(Problem to work on) Where the listing below reaches the line containing "(d : Fin 4)", start writing out lines exactly, and stop once the line containing "inductive ExtTo where" has been written.

= = =

-- ==== Sys2Proof/Machine/State.lean ====
section
/-!
DEFINITION. The state of one LR-SF4 package as plain data, and the state after reset. One number names a tile of the package:
(die * 32 + y) * 48 + x (R7). Every sparse map lists its keys in rising order.
-/
namespace Sys2Proof.Machine

/-! ## Tokens -/

/-- A closed interval of addresses: a pair of a range log (R131). -/
structure Rng where
  lo : Nat
  hi : Nat
deriving DecidableEq, Repr

/-- A pair of a release record, with the dies whose writes it covers, one bit each (R175). -/
structure RelPair where
  dies : BitVec 4
  rng : Rng
deriving DecidableEq, Repr

/-- What the ordering arcs into a point carry (R170, R309): the dirty-range pairs of the writes seen, the pairs that atomics have
brought back, and the release FENCEs whose reply was seen. -/
structure Arcs where
  writes : List Rng := []
  back : List RelPair := []
  fences : List Nat := []
deriving DecidableEq, Repr

/-- The payload of a token: 64 bits, or 16 lanes (R21). -/
inductive Payload where
  | s (w : Word)
  | v (x : Vec)
deriving DecidableEq, Repr

/-- What travels beside a token's payload: the row of an accumulate token (R334), the format and HALF of a matrix row token (R329),
the kind of a summary insert (R304), the mark of a transfer request with the context and slot of its firing (R405, R209). -/
inductive SideBand where
  | none
  | acc (row : Nat) (sender : Nat)
  | row (half : Bool) (fmt : Nat)
  | ins (kind : Nat)
  | xreq (ctx : Fin 4) (slot : Fin 32)
deriving DecidableEq, Repr

/-- One hop of a sampled token's log: the tile, the cycles of arrival and departure (R261). -/
structure HopLog where
  tile : Nat
  arr : Nat
  dep : Nat
deriving DecidableEq, Repr

/-- The log of a sampled token (R260, R261). -/
structure TraceLog where
  birth : Nat
  hops : List HopLog
  trunc : Bool
deriving DecidableEq, Repr

/-- A token (R21) with its side-band, the arcs it carries and its log if it is sampled. -/
structure Token where
  tag : BitVec 2
  pay : Payload
  side : SideBand := .none
  arcs : Arcs := {}
  log : Option TraceLog := .none
deriving DecidableEq, Repr

/-! ## Ports, packets and routers (R24 to R27) -/

/-- One branch of a packet at a router: a step in one of four directions (0 north, 1 east, 2 south, 3 west), delivery to a queue of
the tile, delivery over the direct link to a queue of the home memory tile, delivery to a gather register of the tile (R65). -/
inductive Branch where
  | dir (d : Fin 4)
  | loc (q : Fin 4)
  | home (q : Fin 4)
  | gat (i : Nat)
deriving DecidableEq, Repr

/-- The destination of a packet that is routed by coordinates (R25): a queue of a tile, or a gather register there (R65). -/
structure Dest where
  tile : Nat
  q : Fin 4
  reg : Option Nat := none
deriving DecidableEq, Repr

/-- To what the front end has resolved a class with EXT = 1 (R64, R66): it is unconnected and its tokens are dropped, or its link has no
partner yet, or a destination. -/
inductive ExtTo where
  | drop
  | wait
  | to (d : Dest)
deriving DecidableEq, Repr

/-- How a packet is routed: by tables with a class, or by destination (R24, R25). -/
inductive Route where
  | table (cls : Fin 16)
  | dest (d : Dest)
deriving DecidableEq, Repr

/-- A slot of an output port: reserved for a result of the matrix unit (R334, R336), or a token with its packet's name and the branches that
have not accepted it yet (`none` before the sending router has read its entry), with the cycle in which it was placed. -/
inductive OutSlot where
  | reserved (id : Nat)
  | full (t : Token) (left : Option (Nat × Route × List Branch)) (since : Nat)
deriving DecidableEq, Repr

/-- A packet in a router, or on its way over a link into the queue `into` of tile `tile`: its name, the name of the packet or of the port's packet that
it was copied from, the sending port 4 * tile + q, its direction of arrival (4: from the tile itself). `hold` names the tile and the branch there
of the packet that it was copied from, which still holds it because it has not been accepted yet (R26). -/
structure Flight where
  id : Nat
  pkt : Nat
  src : Nat
  tile : Nat
  dir : Nat
  tok : Token
  route : Route
  left : Option (List Branch) := .none
  into : Option (Fin 4) := .none
  hold : Option (Nat × Branch) := .none
  ready : Nat
deriving DecidableEq, Repr

/-! ## Compute elements (R17 to R38) -/

/-- The state of a context (R38); `absent` where no slot names it. Checkpointed is a state of its region. `delivered` of a frozen
context says that its fault token has been delivered, so that it counts as halted (R211). -/
inductive CtxSt where
  | absent
  | armed
  | frozen (delivered : Bool)
  | halted
deriving DecidableEq, Repr

/-- The per-context resources of an element (R17), with its TMARK mark (R381), whether TCOMMIT holds it (R377), its arcs (R170) and
its release set (R309). -/
structure Ctx where
  st : CtxSt
  region : Nat
  leaf : Nat
  v : Vector Vec 32
  s : Vector Word 16
  p : BitVec 8
  k : Vector (BitVec 16) 4
  mark : Bool
  held : Bool
  arcs : Arcs
  relSet : Option (Nat × List Rng)
deriving DecidableEq, Repr

/-- A fill or an eviction of a vector register in progress (R19): the register wanted (context, number), the register evicted, and the
cycle in which it completes, the slot whose firing started it. `isFill` is false for an eviction alone. -/
structure RegMove where
  isFill : Bool
  want : Nat × Nat
  out : Option (Nat × Nat)
  due : Nat
  slot : Fin 32
deriving DecidableEq, Repr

= = =

(Answer to this problem)
  | dir (d : Fin 4)
  | loc (q : Fin 4)
  | home (q : Fin 4)
  | gat (i : Nat)
deriving DecidableEq, Repr

/-- The destination of a packet that is routed by coordinates (R25): a queue of a tile, or a gather register there (R65). -/
structure Dest where
  tile : Nat
  q : Fin 4
  reg : Option Nat := none
deriving DecidableEq, Repr

/-- To what the front end has resolved a class with EXT = 1 (R64, R66): it is unconnected and its tokens are dropped, or its link has no
partner yet, or a destination. -/
inductive ExtTo where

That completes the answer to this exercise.